# Valid String

• Should not the DP solution's runtime complexity be O(n^3), because of the innermost for loop (k=i+1...)?

• I didn't get the idea of approach #3, can you explain it with more detail?

• Could you explain the intuition in approach #3? I don't quite understand.

• @qfai @kk636 Thanks. Please see the improved explanation for Approach #3.

• If we encounter a left bracket (c == '('), then lo++, otherwise we could write a right bracket, so lo--. If we encounter what can be a left bracket (c != ')'), then hi++, otherwise we could write a left bracket, so hi--

Shouldn't that be "must write a right bracket"?

• @robp Thanks, it was corrected.

• Empty string is also a possibility, so it is better to change the text "For each asterisk, let's try both possibilities". (Code is correct)

• The example for Approach #3 confused me. If we encounter , should lo-- & hi++?
[1, 2, 3] for '(
*'
Why not [0,1,2,3]?

• @m_scorpio In the article, he said:

[0, 1, 2] for '(*'; [1, 2, 3] for '(**';

• #2 does not work for input "*()"

• @robp

What I am really confused is:
If we encounter `*`, should lo-- & hi++?
`[1, 2, 3] for '(**'`
why not [0,1,2,3]?

In fact, I copied it same as you, but it changed after submission. So sorry for not dealing with the format properly...

• Wow this is so advanced.

• @hhsu Thanks.
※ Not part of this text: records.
/-- What `sanitizeBlockErase` may change. -/
def sanitizeBlockEraseOut : List Key :=
  [.w 2 8, .w 2 12, .w 2 20, .w 2 24, .a 2 32 4, .w 2 64, .w 2 68,
    .w 2 5439488, .w 2 5505024, .w 6 8, .w 6 12, .w 7 12, .w 7 24, .w 7 28, .w 7 17956864, .w 8 12, .w 8 64, .w 9 8,
    .w 10 20, .w 10 24, .w 11 8, .w 11 12, .a 11 32 4, .a 11 48 4, .w 11 84, .w 12 8, .w 13 8, .w 13 12, .w 13 76,
    .w 13 1572864, .w 13 2359296, .w 13 2424832, .w 13 20250624, .w 14 8, .w 14 12, .w 14 24, .w 14 84,
    .w 14 3211264, .w 14 3342336, .w 14 3407872, .w 14 3473408, .w 14 3538944, .w 14 4128768, .w 14 4194304,
    .w 14 4259840, .w 14 4325376, .w 14 4784128, .w 14 21692416, .w 14 21757952, .w 14 22675456, .w 14 22806528,
    .w 16 8, .w 16 12, .w 16 6094848, .w 16 8519680, .w 16 8585216, .w 16 8912896, .w 16 8978432, .w 16 9240576,
    .w 16 9306112, .w 16 9502720, .w 16 9568256, .w 16 9895936, .w 16 9961472, .w 16 10223616, .w 16 10551296,
    .w 16 10944512, .w 16 23068672, .w 16 23789568, .w 16 23855104, .w 16 24051712, .w 16 24444928, .w 17 13762560,
    .w 17 24510464, .w 18 8, .w 18 12, .w 18 72, .w 18 786432, .w 18 20578304, .w 19 12, .w 19 16, .w 19 1114112,
    .w 19 1179648, .a 19 1310720 268435456, .a 19 1376256 268435456, .a 19 22413312 268435456,
    .a 19 22478848 268435456, .w 20 8, .w 20 12, .a 20 32 4, .w 22 8, .w 22 12, .w 22 28, .w 64 6881280,
    .w 64 16711680, .w 65 5636096, .a 65 15335424 268435456, .a 65 15400960 268435456, .a 65 22347776 268435456,
    .a 65 24969216 268435456, .p .win, .p .free, .p .edges, .p .inbox, .p .chn, .p .seqs, .p .media, .p .mcache,
    .p .pa, .p .jq, .p .jact, .p .jobNo, .p .cmds, .p .cmdNo, .p .cqs, .p .ctrls, .p .nss, .p .zones, .p .bands,
    .p .vol, .p .dur, .p .points, .p .mops, .p .opid, .p .journal, .p .jseq, .p .test, .p .testLog, .p .blks,
    .p .fops, .p .fwait, .p .errlog, .p .pkt, .p .hbm, .p .poison, .p .lost, .p .kvLog, .p .kvDur, .p .progs,
    .p .progRuns, .p .stripes, .p .weakSlots]

theorem sanitizeBlockErase_out (id : CmdId) {s : State} (h₀ : Out L₀ s₀ s)
    (hL : Key.sub sanitizeBlockEraseOut L₀ = true) :
    Out L₀ s₀ (sanitizeBlockErase id s) := by
  unfold sanitizeBlockErase
  repeat'
    first
      | with_reducible assumption | with_reducible apply State.taking_out | with_reducible apply State.answer_out
      | with_reducible apply State.endTest_out | with_reducible apply Out.forAll
      | with_reducible apply State.abandonOp_out | with_reducible apply State.showPkt_out
      | with_reducible apply State.wipeSlm_out | with_reducible apply State.emptyNs_out
      | with_reducible apply State.newKey_out | with_reducible apply State.mapLog_out
      | with_reducible apply State.beginOverwrite_out | with_reducible apply Out.put | exact Key.hasA rfl
      | exact Key.hasW | exact Out.sub hL rfl | intro _ | with_reducible apply Out.ite | split | dsimp only [id_eq]
      | (rename_i e; with_reducible refine Out.of_eq e ?_)

theorem State.onNs_out {s : State} (c : Cmd) (nsid : Nat) (sets : List Nat) (f : Ns → State → State) (h₀ : Out L₀ s₀ s) (hF_f : ∀ x0 u, Out L₀ s₀ u → Out L₀ s₀ (f x0 u))
    (hL : Key.sub completeOut L₀ = true) :
    Out L₀ s₀ (State.onNs s c nsid sets f) := by
  unfold State.onNs
  repeat'
    first
      | with_reducible assumption | with_reducible apply State.answer_out | with_reducible apply State.showCmds_out
      | with_reducible apply State.drainDeletes_out | with_reducible apply State.sendCqe_out
      | with_reducible apply hF_f | exact Key.hasA rfl | exact Key.hasW | exact Out.sub hL rfl | intro _
      | with_reducible apply Out.ite | split | dsimp only [id_eq]
      | (rename_i e; with_reducible refine Out.of_eq e ?_) | with_reducible apply Out.setCmds

/-- What `State.queueJobs` may change. -/
def queueJobsOut : List Key :=
  [.a 2 32 4, .w 9 8, .w 10 20, .w 10 24, .p .jq, .p .jobNo, .p .cmds, .p .pkt,
    .p .hbm, .p .poison]

theorem State.queueJobs_out {s : State} (c : Cmd) (js : List (Nat × Job)) (h₀ : Out L₀ s₀ s)
    (hL : Key.sub queueJobsOut L₀ = true) :
    Out L₀ s₀ (State.queueJobs s c js) := by
  unfold State.queueJobs
  repeat'
    first
      | with_reducible assumption | with_reducible apply Out.forAll | with_reducible apply State.updCmd_out
      | with_reducible apply State.addJob_out | with_reducible apply State.partRead_out | exact Key.hasA rfl
      | exact Key.hasW | exact Out.sub hL rfl | intro _ | with_reducible apply Out.ite | split | dsimp only [id_eq]
      | (rename_i e; with_reducible refine Out.of_eq e ?_)

theorem State.readJobs_out {s : State} (c : Cmd) (kind : JobKind) (nsid : Nat) (lba : Nat) (k : Nat) (limited : Bool) (h₀ : Out L₀ s₀ s)
    (hL : Key.sub queueJobsOut L₀ = true) :
    Out L₀ s₀ (State.readJobs s c kind nsid lba k limited) := by
  unfold State.readJobs
  repeat'
    first
      | with_reducible assumption | with_reducible apply State.queueJobs_out | exact Key.hasA rfl | exact Key.hasW
      | exact Out.sub hL rfl | intro _ | with_reducible apply Out.ite | split | dsimp only [id_eq]
      | (rename_i e; with_reducible refine Out.of_eq e ?_)

theorem readCmd_out (id : CmdId) (nsid : BitVec 32) (lba : BitVec 64) (nlb : BitVec 16) (limited : Bool) {s : State} (h₀ : Out L₀ s₀ s)
    (hL : Key.sub keepAliveOut L₀ = true) :
    Out L₀ s₀ (readCmd id nsid lba nlb limited s) := by
  unfold readCmd
  repeat'
    first
      | with_reducible assumption | with_reducible apply State.taking_out | with_reducible apply State.onNs_out
      | with_reducible apply State.answer_out | with_reducible apply State.complete_out
      | with_reducible apply State.sendData_out | with_reducible apply State.readJobs_out
      | with_reducible apply State.updCmd_out | exact Key.hasA rfl | exact Key.hasW | exact Out.sub hL rfl | intro _
      | with_reducible apply Out.ite | split | dsimp only [id_eq]
      | (rename_i e; with_reducible refine Out.of_eq e ?_)

theorem verifyCmd_out (id : CmdId) (nsid : BitVec 32) (lba : BitVec 64) (nlb : BitVec 16) {s : State} (h₀ : Out L₀ s₀ s)
    (hL : Key.sub keepAliveOut L₀ = true) :
    Out L₀ s₀ (verifyCmd id nsid lba nlb s) := by
  unfold verifyCmd
  repeat'
    first
      | with_reducible assumption | with_reducible apply State.taking_out | with_reducible apply State.onNs_out
      | with_reducible apply State.answer_out | with_reducible apply State.readJobs_out | exact Key.hasA rfl
      | exact Key.hasW | exact Out.sub hL rfl | intro _ | with_reducible apply Out.ite | split | dsimp only [id_eq]
      | (rename_i e; with_reducible refine Out.of_eq e ?_)

theorem State.finishWrite_out {s : State} (c : Cmd) (acts : List Nat) (fua : Bool) (dw0 : Nat) (h₀ : Out L₀ s₀ s)
    (hL : Key.sub completeOut L₀ = true) :
    Out L₀ s₀ (State.finishWrite s c acts fua dw0) := by
  unfold State.finishWrite
  repeat'
    first
      | with_reducible assumption | with_reducible apply State.updCmd_out | with_reducible apply Out.forAll
      | with_reducible apply State.beginPoint_out | with_reducible apply State.complete_out | exact Key.hasA rfl
      | exact Key.hasW | exact Out.sub hL rfl | intro _ | with_reducible apply Out.ite | split | dsimp only [id_eq]
      | (rename_i e; with_reducible refine Out.of_eq e ?_)

theorem State.takeData_out {s : State} (nsid : Nat) (lba : Nat) (data : List Block) (h₀ : Out L₀ s₀ s)
    (hL : Key.sub [.a 2 32 4, .w 6 8, .w 6 12, .w 7 12, .w 7 24, .w 7 28, .w 7 17956864, .w 9 8, .w 10 20, .w 10 24, .a 11 32 4,
    .a 11 48 4, .a 65 22347776 268435456, .p .free, .p .edges, .p .inbox, .p .mcache, .p .jq, .p .jobNo, .p .nss,
    .p .bands, .p .vol, .p .wseq, .p .points, .p .pkt, .p .hbm, .p .poison, .p .lost, .p .kvLog, .p .stripes] L₀ = true) :
    Out L₀ s₀ (State.takeData s nsid lba data) := by
  unfold State.takeData
  repeat'
    first
      | with_reducible assumption | with_reducible apply State.stageAll_out | with_reducible apply State.dueRun_out
      | with_reducible apply State.beginPoint_out | exact Key.hasA rfl | exact Key.hasW | exact Out.sub hL rfl
      | intro _ | with_reducible apply Out.ite | split | dsimp only [id_eq]
      | (rename_i e; with_reducible refine Out.of_eq e ?_)

theorem State.zoneWrite_out {s : State} (n : Ns) (nsid : Nat) (lba : Nat) (k : Nat) (h₀ : Out L₀ s₀ s)
    (hL : Key.sub [.p .zones] L₀ = true) :
    Out L₀ s₀ (State.zoneWrite s n nsid lba k).2 := by
  unfold State.zoneWrite
  repeat'
    first
      | with_reducible assumption | with_reducible apply State.setZone_out | exact Key.hasA rfl | exact Key.hasW
      | exact Out.sub hL rfl | intro _ | with_reducible apply Out.ite | split | dsimp only [id_eq]
      | (rename_i e; with_reducible refine Out.of_eq e ?_)

theorem State.writeRange_out {s : State} (c : Cmd) (nsid : Nat) (lba : Nat) (data : List Block) (sets : List Nat) (fua : Bool) (h₀ : Out L₀ s₀ s)
    (hL : Key.sub [.w 2 20, .w 2 24, .a 2 32 4, .w 2 5439488, .w 2 5505024, .w 6 8, .w 6 12, .w 7 12, .w 7 24, .w 7 28, .w 7 17956864,
    .w 9 8, .w 10 20, .w 10 24, .a 11 32 4, .a 11 48 4, .a 65 22347776 268435456, .p .free, .p .edges, .p .inbox,
    .p .mcache, .p .jq, .p .jobNo, .p .cmds, .p .cqs, .p .nss, .p .zones, .p .bands, .p .vol, .p .wseq, .p .points,
    .p .errlog, .p .pkt, .p .hbm, .p .poison, .p .lost, .p .kvLog, .p .stripes] L₀ = true) :
    Out L₀ s₀ (State.writeRange s c nsid lba data sets fua) := by
  unfold State.writeRange
  repeat'
    first
      | with_reducible assumption | with_reducible apply State.onNs_out | with_reducible apply State.answer_out
      | with_reducible apply State.zoneWrite_out | with_reducible apply State.finishWrite_out
      | with_reducible apply State.takeData_out | exact Key.hasA rfl | exact Key.hasW | exact Out.sub hL rfl
      | intro _ | with_reducible apply Out.ite | split | dsimp only [id_eq]
      | (rename_i e; with_reducible refine Out.of_eq e ?_)

/-- What `writeCmd` may change. -/
def writeCmdOut : List Key :=
  [.w 2 8, .w 2 12, .w 2 20, .w 2 24, .a 2 32 4, .w 2 64, .w 2 68, .w 2 5439488,
    .w 2 5505024, .w 6 8, .w 6 12, .w 7 12, .w 7 24, .w 7 28, .w 7 17956864, .w 9 8, .w 10 20, .w 10 24, .w 11 12,
    .a 11 32 4, .a 11 48 4, .w 11 84, .w 12 8, .w 13 8, .w 13 12, .w 13 76, .w 13 1572864, .w 13 2359296,
    .w 13 2424832, .w 13 20250624, .w 14 8, .w 14 12, .w 14 24, .w 14 84, .w 14 3211264, .w 14 3342336,
    .w 14 3407872, .w 14 3473408, .w 14 3538944, .w 14 4128768, .w 14 4194304, .w 14 4259840, .w 14 4325376,
    .w 14 4784128, .w 14 21692416, .w 14 21757952, .w 14 22675456, .w 14 22806528, .w 16 8, .w 16 12, .w 16 6094848,
    .w 16 8519680, .w 16 8585216, .w 16 8912896, .w 16 8978432, .w 16 9240576, .w 16 9306112, .w 16 9502720,
    .w 16 9568256, .w 16 9895936, .w 16 9961472, .w 16 10223616, .w 16 10551296, .w 16 10944512, .w 16 23068672,
    .w 16 23789568, .w 16 23855104, .w 16 24051712, .w 16 24444928, .w 17 13762560, .w 17 24510464, .w 18 8,
    .w 18 12, .w 18 72, .w 18 786432, .w 18 20578304, .w 19 12, .w 19 16, .w 19 1114112, .w 19 1179648,
    .a 19 1310720 268435456, .a 19 1376256 268435456, .a 19 22413312 268435456, .a 19 22478848 268435456, .w 22 8,
    .w 22 12, .w 22 28, .w 64 6881280, .w 64 16711680, .a 65 22347776 268435456, .p .win, .p .free, .p .edges,
    .p .inbox, .p .chn, .p .seqs, .p .mcache, .p .pa, .p .jq, .p .jact, .p .jobNo, .p .cmds, .p .cmdNo, .p .cqs,
    .p .nss, .p .zones, .p .bands, .p .vol, .p .wseq, .p .points, .p .mops, .p .errlog, .p .pkt, .p .hbm,
    .p .poison, .p .lost, .p .kvLog, .p .stripes]

theorem writeCmd_out (id : CmdId) (nsid : BitVec 32) (lba : BitVec 64) (data : List Block) (fua : Bool) {s : State} (h₀ : Out L₀ s₀ s)
    (hL : Key.sub writeCmdOut L₀ = true) :
    Out L₀ s₀ (writeCmd id nsid lba data fua s) := by
  unfold writeCmd
  repeat'
    first
      | with_reducible assumption | with_reducible apply State.taking_out | with_reducible apply State.writeRange_out
      | exact Key.hasA rfl | exact Key.hasW | exact Out.sub hL rfl | intro _ | with_reducible apply Out.ite | split
      | dsimp only [id_eq] | (rename_i e; with_reducible refine Out.of_eq e ?_)

theorem writeZeroes_out (id : CmdId) (nsid : BitVec 32) (lba : BitVec 64) (nlb : BitVec 16) (fua : Bool) {s : State} (h₀ : Out L₀ s₀ s)
    (hL : Key.sub writeCmdOut L₀ = true) :
    Out L₀ s₀ (writeZeroes id nsid lba nlb fua s) := by
  unfold writeZeroes
  repeat'
    first
      | with_reducible assumption | with_reducible apply State.taking_out | with_reducible apply State.writeRange_out
      | exact Key.hasA rfl | exact Key.hasW | exact Out.sub hL rfl | intro _ | with_reducible apply Out.ite | split
      | dsimp only [id_eq] | (rename_i e; with_reducible refine Out.of_eq e ?_)

theorem datasetManagement_out (id : CmdId) (nsid : BitVec 32) (deallocate : Bool) (ranges : List (BitVec 64 × BitVec 32)) {s : State} (h₀ : Out L₀ s₀ s)
    (hL : Key.sub writeCmdOut L₀ = true) :
    Out L₀ s₀ (datasetManagement id nsid deallocate ranges s) := by
  unfold datasetManagement
  repeat'
    first
      | with_reducible assumption | with_reducible apply State.taking_out | with_reducible apply State.onNs_out
      | with_reducible apply State.answer_out | with_reducible apply Out.forAll
      | with_reducible apply State.stageAll_out | exact Key.hasA rfl | exact Key.hasW | exact Out.sub hL rfl
      | intro _ | with_reducible apply Out.ite | split | dsimp only [id_eq]
      | (rename_i e; with_reducible refine Out.of_eq e ?_)

theorem zoneAppend_out (id : CmdId) (nsid : BitVec 32) (zslba : BitVec 64) (data : List Block) (fua : Bool) {s : State} (h₀ : Out L₀ s₀ s)
    (hL : Key.sub writeCmdOut L₀ = true) :
    Out L₀ s₀ (zoneAppend id nsid zslba data fua s) := by
  unfold zoneAppend
  repeat'
    first
      | with_reducible assumption | with_reducible apply State.taking_out | with_reducible apply State.onNs_out
      | with_reducible apply State.complete_out | with_reducible apply State.answer_out
      | with_reducible apply State.finishWrite_out | with_reducible apply State.takeData_out | exact Key.hasA rfl
      | exact Key.hasW | exact Out.sub hL rfl | intro _ | with_reducible apply Out.ite | split | dsimp only [id_eq]
      | (rename_i e; with_reducible refine Out.of_eq e ?_)

theorem State.zoneSend_out {s : State} (id : CmdId) (nsid : Nat) (slba : Nat) (all : Bool) (ok : List Nat) (sel : List Nat) (f : Cmd → List Nat → State → State) (h₀ : Out L₀ s₀ s) (hF_f : ∀ x0 x1 u, Out L₀ s₀ u → Out L₀ s₀ (f x0 x1 u))
    (hL : Key.sub keepAliveOut L₀ = true) :
    Out L₀ s₀ (State.zoneSend s id nsid slba all ok sel f) := by
  unfold State.zoneSend
  repeat'
    first
      | with_reducible assumption | with_reducible apply State.taking_out | with_reducible apply State.onNs_out
      | with_reducible apply State.answer_out | with_reducible apply hF_f | exact Key.hasA rfl | exact Key.hasW
      | exact Out.sub hL rfl | intro _ | with_reducible apply Out.ite | split | dsimp only [id_eq]
      | (rename_i e; with_reducible refine Out.of_eq e ?_)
It has been fixed.

• For dynamic programming approach, there exists a top-down dp with O(N^2) time.
The state is [current_pos][balance_count]
At every state, if s[current_pos] is '(', recursive to (current_pos+1, balance_count+1)
else if s[current_pos] is ')', recursive to (current_pos+1, balance_count-1)
else treat the '*' as either nothing (current_pos+1, balance_count) or any of the parantheses.
This way, you will have at most 3 transitions and 2 states.
Hence, the total complexity would be O(n^2)

• @nergi.r Can you post your DP solution?

• You could also do greedy twice, once forwards treating all * as ( and once backwards treating all * as )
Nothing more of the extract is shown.